There are also no ultra-hardcore macro buttons on the keyboard, used to programme sequences of key presses for tasks you'll have to repeat a lot. Still, the Lenovo Y50 isn't really a laptop for that crowd.
It even caters for those older gamers out there who, shock horror, still own a collection of disc-based PC games. Nope, there's no optical drive on the Lenovo Y50's side - instead there's an external drive in the box that just plugs into a USB port without needing its own separate power.
There are also plenty of connections on the Lenovo Y50's sides. There are three USB ports, a full-size SD card slot, HDMI and Ethernet. That's more than enough to let the thing work as the brain of a desktop-style setup.
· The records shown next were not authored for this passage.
theorem admitWork_keeps {P : List Part} {s₀ : State} (a0 : State) (a1 : CmdId) (a2 : ℕ) (a3 : List Byte) (h0
    : Keeps P s₀ a0) (cmodule : Part.module ∈ P := by assumption) (cpackage : Part.package ∈ P := by assumption)
    (crails : Part.rails ∈ P := by assumption) (cmemory : Part.memory ∈ P := by assumption)
    (ctiers : Part.tiers ∈ P := by assumption) (ckv : Part.kv ∈ P := by assumption)
    (chosts : Part.hosts ∈ P := by assumption) (cregs : Part.regs ∈ P := by assumption)
    (crel : Part.rel ∈ P := by assumption) (cfw : Part.fw ∈ P := by assumption) : Keeps P s₀
    (admitWork a0 a1 a2 a3) := by
  unfold admitWork
  repeat' (first
      | with_reducible assumption | with_reducible apply State.finish_keeps
      | with_reducible apply State.hostRead_keeps | with_reducible apply State.install_keeps | split | dsimp only)

theorem execAdmit_keeps {P : List Part} {s₀ : State} (a0 : Fin 16) (a1 : List Byte) (a2 : Bool) (a3 : State) (h3
    : Keeps P s₀ a3) (cmodule : Part.module ∈ P := by assumption) (cpackage : Part.package ∈ P := by assumption)
    (crails : Part.rails ∈ P := by assumption) (cmemory : Part.memory ∈ P := by assumption)
    (ctiers : Part.tiers ∈ P := by assumption) (ckv : Part.kv ∈ P := by assumption)
    (chosts : Part.hosts ∈ P := by assumption) (cregs : Part.regs ∈ P := by assumption)
    (crel : Part.rel ∈ P := by assumption) (cfw : Part.fw ∈ P := by assumption)
    : ∀ u, execAdmit a0 a1 a2 a3 = .next u → Keeps P s₀ u := by
  intro u e
  unfold execAdmit at e
  (repeat' split at e) <;> cases e
  all_goals
  repeat' (first
      | with_reducible assumption | with_reducible apply State.issueOrRun_keeps
      | with_reducible apply State.finish_keeps | with_reducible apply State.hostRead_keeps
      | with_reducible apply admitWork_keeps | split | intro _)

theorem execEvict_keeps {P : List Part} {s₀ : State} (a0 : Fin 16) (a1 : State) (h1 : Keeps P s₀ a1)
    (cmodule : Part.module ∈ P := by assumption) (ctiles : Part.tiles ∈ P := by assumption)
    (cpackage : Part.package ∈ P := by assumption) (ctiers : Part.tiers ∈ P := by assumption)
    (ckv : Part.kv ∈ P := by assumption) (chosts : Part.hosts ∈ P := by assumption)
    (cregs : Part.regs ∈ P := by assumption) (crel : Part.rel ∈ P := by assumption)
    (cfw : Part.fw ∈ P := by assumption) : ∀ u, execEvict a0 a1 = .next u → Keeps P s₀ u := by
  intro u e
  unfold execEvict at e
  (repeat' split at e) <;> cases e
  all_goals
  repeat' (first
      | with_reducible assumption | with_reducible apply State.issueOrRun_keeps
      | with_reducible apply State.finish_keeps | with_reducible apply State.uninstall_keeps | split | intro _)

theorem State.mediaRun_keeps {P : List Part} {s₀ : State} (a0 : State) (a1 : ℕ) (a2 : ℕ) (a3 :
    (State → CmdId → Cmd → State)) (h0 : Keeps P s₀ a0) (h3 : ∀ (u0 : State) (u1 : CmdId)
    (u2 : Cmd), Keeps P s₀ u0 → Keeps P s₀ (a3 u0 u1 u2)) (cmodule : Part.module ∈ P := by assumption)
    (ckv : Part.kv ∈ P := by assumption) (chosts : Part.hosts ∈ P := by assumption)
    (cregs : Part.regs ∈ P := by assumption) (crel : Part.rel ∈ P := by assumption)
    (cfw : Part.fw ∈ P := by assumption) : Keeps P s₀ (State.mediaRun a0 a1 a2 a3) := by
  unfold State.mediaRun
  repeat' (first
      | with_reducible assumption | with_reducible apply State.issueHead_keeps)

theorem State.frameReady_keeps {P : List Part} {s₀ : State} (a0 : State) (a1 : CmdId) (a2 : ℕ) (a3 : Option ℕ) (h0
    : Keeps P s₀ a0) (cmedia : Part.media ∈ P := by assumption) : Keeps P s₀ (State.frameReady a0 a1 a2 a3) := by
  unfold State.frameReady
  repeat' (first
      | with_reducible assumption | dsimp only
      | (fail_if_no_progress with_reducible refine Keeps.free ?_ _ _ _ _ _ _ _ _ _ _ _ _ _))

theorem State.frameIssue_keeps {P : List Part} {s₀ : State} (a0 : State) (a1 : ℕ) (a2 : Bool) (h0 : Keeps P s₀ a0)
    (cmodule : Part.module ∈ P := by assumption) (ckv : Part.kv ∈ P := by assumption)
    (chosts : Part.hosts ∈ P := by assumption) (cmedia : Part.media ∈ P := by assumption)
    (cregs : Part.regs ∈ P := by assumption) (crel : Part.rel ∈ P := by assumption)
    (cfw : Part.fw ∈ P := by assumption) : Keeps P s₀ (State.frameIssue a0 a1 a2) := by
  unfold State.frameIssue
  repeat' (first
      | with_reducible assumption | with_reducible apply State.mediaRun_keeps
      | with_reducible apply State.finish_keeps | with_reducible apply State.frameReady_keeps | split | intro _
      | dsimp only)

theorem execDecode_keeps {P : List Part} {s₀ : State} (a0 : Fin 16) (a1 : State) (h1 : Keeps P s₀ a1)
    (cmodule : Part.module ∈ P := by assumption) (ckv : Part.kv ∈ P := by assumption)
    (chosts : Part.hosts ∈ P := by assumption) (cmedia : Part.media ∈ P := by assumption)
    (cregs : Part.regs ∈ P := by assumption) (crel : Part.rel ∈ P := by assumption)
    (cfw : Part.fw ∈ P := by assumption) : ∀ u, execDecode a0 a1 = .next u → Keeps P s₀ u := by
  intro u e
  unfold execDecode at e
  (repeat' split at e) <;> cases e
  all_goals
  repeat' (first
      | with_reducible assumption | with_reducible apply State.frameIssue_keeps)

theorem execStreamClose_keeps {P : List Part} {s₀ : State} (a0 : Fin 16) (a1 : State) (h1 : Keeps P s₀ a1)
    (cmodule : Part.module ∈ P := by assumption) (ckv : Part.kv ∈ P := by assumption)
    (chosts : Part.hosts ∈ P := by assumption) (cmedia : Part.media ∈ P := by assumption)
    (cregs : Part.regs ∈ P := by assumption) (crel : Part.rel ∈ P := by assumption)
    (cfw : Part.fw ∈ P := by assumption) : ∀ u, execStreamClose a0 a1 = .next u → Keeps P s₀ u := by
  intro u e
  unfold execStreamClose at e
  (repeat' split at e) <;> cases e
  all_goals
  repeat' (first
      | with_reducible assumption | with_reducible apply State.mediaRun_keeps
      | with_reducible apply State.finish_keeps | with_reducible apply State.setMstream_keeps | split | intro _
      | dsimp only)

theorem State.freeEngine_keeps {P : List Part} {s₀ : State} (a0 : State) (a1 : ℕ) (a2 : MFrame) (a3 : ℕ) (h0
    : Keeps P s₀ a0) (cmedia : Part.media ∈ P := by assumption) : Keeps P s₀ (State.freeEngine a0 a1 a2 a3) := by
  unfold State.freeEngine
  repeat' (first
      | with_reducible assumption | with_reducible apply State.setEngine_keeps)

theorem State.poolWrite_keeps {P : List Part} {s₀ : State} (a0 : State) (a1 : CmdId) (a2 : ℕ) (a3 : MStream) (h0
    : Keeps P s₀ a0) (cmemory : Part.memory ∈ P := by assumption) (ctiers : Part.tiers ∈ P := by assumption)
    (ckv : Part.kv ∈ P := by assumption) (cmedia : Part.media ∈ P := by assumption)
    (cdraws : Part.draws ∈ P := by assumption) : Keeps P s₀ (State.poolWrite a0 a1 a2 a3) := by
  unfold State.poolWrite
  repeat' (first
      | with_reducible assumption | with_reducible apply State.setMstream_keeps
      | with_reducible apply State.cvaHavoc_keeps)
If the Lenovo Y50 is going to sit on a table or desk somewhere as a home gaming rig, you'll probably want to get a headset or some speakers involved, though. While a little sub unit at the bottom of the laptop gives the sound a good thud of low-end output, the actual sound quality is just OK, without the bass/treble integration, balance or simple fidelity of the best laptop speakers.
Verdict
The Lenovo Y50 is a good-value gaming laptop, and a pretty aggressive competitor to other laptops in this class like the Acer V Nitro and the various MSI options around the price, including the GS20.Last year the Y50 was a bit of a dodgy option given its limited screen quality, but in the 2015 upgrade to IPS panels (for both the 1080p and 4K resolutions) and the bump from a GTX 860M to GTX 960M GPU (a slight but worthwhile upgrade) Lenovo has solved some, if not all, of its problems.
We don't love the trackpad or the battery life, but if you're after a sub-£1,000 gaming laptop with a bit of gamer-style design flair, this is one of your best bets.